I have a Red Standard from Lori Silverthorne at www.redpoodlepups.com and I had a wonderful experience with her! Her breeding stock is right in the size range you're looking for and they're beautiful poodles! Trillium (another member on here) has 2 pups from the same father as my boy, Dugan, he's the most amazing boy with a phenomenal calm temperament! Good luck in your search! :clover: (btw - Lori's ships all over North America)


----------



## akbirdy (Sep 15, 2009)

Heather- her dogs are exactly the size I've been looking for... It looks like I just missed a cute red litter! I'll have to contact her and see if she'll be planning anything else red this year. 

I would really prefer an apricot over red... I know most people are all about the red, but I love the apricot and I don't seem to be seeing it often. Do breeders not really breed for that color, is it just not that desirable among poodle lovers?


----------



## roxy25 (Dec 18, 2008)

akbirdy said:


> Heather- her dogs are exactly the size I've been looking for... It looks like I just missed a cute red litter! I'll have to contact her and see if she'll be planning anything else red this year.
> 
> I would really prefer an apricot over red... I know most people are all about the red, but I love the apricot and I don't seem to be seeing it often. Do breeders not really breed for that color, is it just not that desirable among poodle lovers?


Akbirdy , you will find a good apricot faster than a red. 

Lidos aka Susie osburne here info here
Lido Standard Poodles - exciting dark apricot & red litter due end of July 2009! Please contact Susie with Lido Standard Poodles at 702 493-3976 or [email protected]. 


she has apricot puppies now you will have to ask her how big they get. We saw the dam's litter mate at the SD poodle specialty and Raquel is not big at all She looked to be about 22" 

here are some pictures Susie sent me they should be 7 weeks now

these are the boys 









here are the girls the one on the left looks like the smallest in the litter


----------



## PonkiPoodles (Feb 25, 2009)

Actually apricots is not as rare as you think... you can check the Apricot Red poodle club, they have quite a few apricot breeders on their site.


http://www.apricotredpoodleclub.com/


----------



## akbirdy (Sep 15, 2009)

They are very sweet... and the perfect color for me. We wont be able to bring a puppy into our home until December. We plan to be away from our home most of November on vacation. I would really like to find a good breeder that is planning for a little this winter that I could get on a waiting list for. 

I have to say those pictures almost make me want to cancel our travels and hunker down with one of those cuties!


----------



## akbirdy (Sep 15, 2009)

Wishpoo- thanks for that info... as I get closer to dec I'll contact them if I haven't yet found a breeder to go with. I have thought of just doing as you said with a female and then see if they have a smaller female. 

I've had several people tell me our family would be better suited with a male though?

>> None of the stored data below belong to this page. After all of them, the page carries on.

-- ==== Sys2Proof/Machine/Regs.lean ====
section
/-! DEFINITION. The register map of the block: every register of the spec by its own name, with its
offset, width, instances, the functions that reach it, and its fields with their type codes and
reset values, as the register tables of spec/00 to spec/23 give them. -/

namespace Sys2Proof.Machine

/-- The type codes of R10. -/
inductive FldTy where
  /-- read-only -/
  | ro
  /-- read-write -/
  | rw
  /-- write one to clear -/
  | w1c
  /-- write one to set -/
  | w1s
  /-- write-only: reads return zero -/
  | wo
  /-- read-only sticky: cleared only through its W1C partner or by cold reset -/
  | roSt
  deriving DecidableEq, Repr

/-- Through which space a register is reached, and how many copies of it there are. -/
inductive RegScope where
  /-- one register, read alike through every function -/
  | all
  /-- every function has its own copy or its own view -/
  | each
  /-- only a virtual function has it, each its own copy; zero in the physical function's space -/
  | vf
  /-- only the physical function reaches it -/
  | pf
  /-- in the register page of each pool (R146) -/
  | pool
  /-- in the block of each DMA channel (R335) -/
  | dma
  /-- once in the DMA page of each pool (R335) -/
  | dmaPage
  deriving DecidableEq, Repr

/-- Every register of the spec. -/
inductive Reg where
  | topPartId | topHier | topFail | topBoot | topErrSum | topRstCtrl | topErrSts | topErrFirst
  | queCap | queCapLink | queErrSts | queErrFirst | queRingSq | queRingCq | queRingDbl
  | queRingCtrl | queRingIdx | queEqBase | queEqDbl | queEqCtrl | queEqIdx | queEqLost | queMod
  | queP2p | queDb | queEqDb | msixAddr | msixData | msixCtrl | msixPba | dmaErrSts | dmaErrFirst
  | prtRstCtrl | prtErrSts | prtErrFirst | prtState | prtStatus | prtAdmit | celSrCtrl | celCaps
  | celErrSts | celErrFirst | celRotFreq | staCtrl | staTableBase | staTableLen | staCloseStep
  | staLedgerCtrl | staLedgerStep | staStatus | staErrSts | staErrFirst | tamCtrl | tamSeed
  | tamTableBase | tamTableLen | tamErrSts | tamErrFirst | pteImageAddr | pteCtrl | pteStatus
  | pteSerialInForce | pteErrSts | pteErrFirst | memTlbInvVa | memTlbInvCtrl | memPatrolCtrl
  | memErrSts | memErrFirst | memPtRoot | memEccCount | updMirCtrl | updMirFlow | updMirKey0
  | updMirKey1 | updMirNext | updMirStatus | updMirBuckets | updErrSts | updErrFirst | casGrpAddr
  | casGrpCtrl | casCisUse | casErrSts | casErrFirst | aqdFlowAddr | aqdFlowCmd | aqdFlowCtx
  | aqdRgnVa | aqdRgnLen | aqdRgnCmd | aqdRgnKey | aqdErrSts | aqdErrFirst | aqdCcCtrl | aqdCcRate
  | aqdCcProbe | aqdRtoCtrl | aqdUdpPort | aqdRgnBase | aqdRgnSlots | aqdTrkFree | macPortCfg
  | macErrSts | macErrFirst | macFilter | macFcCtrl | macFcWd | macLpiCtrl | macLpiSts | macTsMiss
  | clpTime | clpTimeFrac | clpCtrl | clpLoop | clpSet | clpStatus | clpErrSts | clpErrFirst
  | clpOffset | clpFreq | clpPortLat | clpPtpSrcip | clpBarTime | clpBarPools | clpBarCtrl
  | clpSnapTime | clpSnapCtrl | hmpChCtrl | hmpChSts | hmpChDrain | hmpErrSts | hmpErrFirst
  | hmpMap | secBoot | secSvnBurn | secErrSts | secErrFirst | secConf | secOpAddr | secOpCtrl
  | weirStatus | weirCmd | weirArg | weirLog | weirLogRead | weirEnergy | weirPower | weirCfg
  | weirErrSts | weirErrFirst | weirRecord | pwrCtrl | pwrCap | pwrStatus | pwrPower | pwrTemp
  | pwrTherm | pwrErrSts | pwrErrFirst | lnkCtrl | lnkIdent | lnkErrSts | lnkErrFirst | lnkState
  | pmcCtrl | pmcSnapStamp | pmcTagCtrl | pmcTagSeed | pmcTagBus | pmcTagIdx | pmcTagLost | pmcSel
  | pmcGen | pmcGenSh | pmcPort | pmcPortSh | pmcCell | pmcCellSh | poolId | poolCoreCtrl
  | poolCorePc | poolIrqSts | poolIrqEn | poolErrSts | poolErrFirst | poolSgAddr | poolSgRange
  | poolSgCtrl | dmaChSrc | dmaChDst | dmaChFill | dmaChScl | dmaChCells | dmaChStsVa | dmaChTag
  | dmaChCnt0 | dmaChCnt1 | dmaChCnt2 | dmaChSs0 | dmaChSs1 | dmaChSs2 | dmaChDs0 | dmaChDs1
  | dmaChDs2 | dmaChSclStep | dmaChCfg | dmaChCtrl | dmaSlicePend
  deriving DecidableEq, Repr

/-- One field of a register: its bits, its type code and its reset value. -/
structure FldSpec where
  hi : Nat
  lo : Nat
  ty : FldTy
  reset : Nat
  deriving DecidableEq, Repr

/-- One register of the map. Instance `i * n2 + j` lies at `off + i * s1 + j * s2`. -/
structure RegSpec where
  scope : RegScope
  off : Nat
  bytes : Nat
  n1 : Nat
  s1 : Nat
  n2 : Nat
  s2 : Nat
  flds : List FldSpec
  deriving DecidableEq, Repr

/-- A named field: the register it lies in and its bits. -/
structure Fld where
  reg : Reg
  hi : Nat
  lo : Nat
  deriving DecidableEq, Repr

/-- A field row. -/
def fs (hi lo : Nat) (ty : FldTy) (reset : Nat) : FldSpec := ⟨hi, lo, ty, reset⟩

/-- A register row: scope, offset, bytes, then count and stride of its two instance dimensions. -/
def rs (scope : RegScope) (off bytes n1 s1 n2 s2 : Nat) (flds : List FldSpec) : RegSpec :=
  ⟨scope, off, bytes, n1, s1, n2, s2, flds⟩
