-- ==== Sys2Proof/Machine/State.lean ====
section
/-! DEFINITION. The state of the block: every register, memory, queue, table, counter, mode and pin that
the spec gives it, as plain data, and the queue of waiting commands. -/

namespace Sys2Proof.Machine

/-- No command stops the block in this model: every event the spec describes has an effect, and one that
the state does not allow changes nothing (log entry 2). The type has one reason, kept for a state that no
command leads to. -/
inductive Fault where
  /-- Raised by nothing; safe. -/
  | none
  deriving DecidableEq, Repr

/-- Why a command has no meaning. -/
inductive Refusal where
  /-- A command whose meaning is not written yet, by its mnemonic; safe. -/
  | notModelled (mnemonic : String)
  deriving DecidableEq, Repr

/-- Responses of memory (R177). -/
inductive Resp where
  | okay | ue | xlate | perm | range
  deriving DecidableEq, Repr

/-- Requests of CXL.cache and the answer to a snoop (R304, R317). -/
inductive CxlOp where
  | rdShared | cleanEvict
  /-- the answer to a snoop: whether the device keeps the line, Shared -/
  | snoopAnswer (keeps : Bool)
  deriving DecidableEq, Repr

/-- Commands to an LPDDR6 channel that no access carries (R166, R179, R180). -/
inductive DramCmd where
  | refreshBank (bank : Nat)
  | refreshManagement (bank : Nat)
  | powerDownEntry | powerDownExit
  | selfRefreshEntry | selfRefreshExit
  | readTemperature | readOscillator | adjustWriteTiming
  deriving DecidableEq, Repr

/-- Output pins of the module connector (spec/24). -/
inductive Pin where
  | clkPpsOut | thermAlert | modPrsnt | modType
  deriving DecidableEq, Repr

/-- What the module puts on a pin: a level, its ground, or nothing (R496). -/
inductive PinLevel where
  | low | high | ground | open_
  deriving DecidableEq, Repr

/-- Errors that the TDISP responder answers with (R397). -/
inductive TdispErr where
  | invalidDeviceConfiguration
  | invalidInterfaceState
  deriving DecidableEq, Repr

/-- The TDISP messages that the device supports (R395). -/
inductive TdispMsg where
  | getVersion | getCapabilities | lockInterface | getInterfaceReport | getInterfaceState | startInterface | stopInterface
  deriving DecidableEq, Repr

/-- Capabilities that DSP0274 lets a responder announce. -/
inductive SpdmCap where
  | cert | chal | meas | encrypt | mac | keyExchange | heartbeat | keyUpdate | chunk | mutualAuth | encapsulated | psk
  | setCertificate | csr
  deriving DecidableEq, Repr

/-- The algorithms of R394. -/
inductive SpdmAlg where
  | ecdsaP384 | sha384 | secp384r1 | aes256Gcm
  deriving DecidableEq, Repr

/-- TDISP responses (R395). -/
inductive TdispResp where
  | version
  /-- the messages supported (R395) -/
  | capabilities (l : List TdispMsg)
  | locked
  /-- the interface report: its MMIO ranges (BAR, size, whether TEE-accessible) and its device-specific area -/
  | report (ranges : List (Nat × Nat × Bool)) (area : List Byte)
  | state (n : Nat)
  | started | stopped
  | error (e : TdispErr)
  deriving DecidableEq, Repr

That the males tend to bond to the whole family rather than one person like a male does? What do you think? I'm not so sure as my pets growing up both males and females picked their "person"


----------



## roxy25 (Dec 18, 2008)

akbirdy said:


> They are very sweet... and the perfect color for me. We wont be able to bring a puppy into our home until December. We plan to be away from our home most of November on vacation. I would really like to find a good breeder that is planning for a little this winter that I could get on a waiting list for.
> 
> I have to say those pictures almost make me want to cancel our travels and hunker down with one of those cuties!


HEHEHE

I will ask susie and see if she has anything planned for you, I am sure that she knows people having litters also same goes with Terry, I will ask for you and see what they say.


----------



## akbirdy (Sep 15, 2009)

Oh and we are in Washington state. I have no problem with shipping as long as it is a shorter flight and the breeder is very into getting to know her pups personalities so they can help choose a pup for us!!


----------



## thestars (May 2, 2009)

roxy25 said:


> Akbirdy , you will find a good apricot faster than a red.


Lido also has Reds. Get the name of the Dam and Sire and Check the Dam/Sires/Siblings OFA records.


----------



## Cdnjennga (Jul 30, 2009)

Here's the deets on that litter I think

Fabulous litter of apricots and reds born 7/28/2009. Available to show and performance homes, as well as companion homes, are 5 males and 2 females. The sire is dark apricot BIS CH Lidos Tequila Sunrise CD TP (CHIC), and the dam is CH Lidos Chili Pepper, a red. This is a very special litter. All testing is completed and normal.
Contact Susie Osburn, Lido Standard Poodles, Las Vegas, NV, tel: (702) 262-0163, email: [email protected] 

Cute puppies!

http://www.poodlesonline.com/litters.html


----------



## thestars (May 2, 2009)

akbirdy said:


> Oh and we are in Washington state. I have no problem with shipping as long as it is a shorter flight and the breeder is very into getting to know her pups personalities so they can help choose a pup for us!!


The two closet kennels would be; 
Palmares Kennels
Robert & Janet Blannin
255 Michigan 
Bandon, Oregon 97411
(541) 347-1906
Minarets Standard and Toy Poodles
http://www.minaretspoodles.com
941 Anlauf Road
Yoncalla, OR 97499
(541) 580-3785 
Esther Underkofler


----------



## Cdnjennga (Jul 30, 2009)

thestars said:


> http://www.minaretspoodles.com
> 941 Anlauf Road
> Yoncalla, OR 97499
> (541) 580-3785
> Esther Underkofler


Haha, just took a quick look at their website and there's an available older dog with a clip that really made me laugh. It's like his nose is shaved until it's close to the end then there's more full hair. Anyone know if that's actually a poodle clip?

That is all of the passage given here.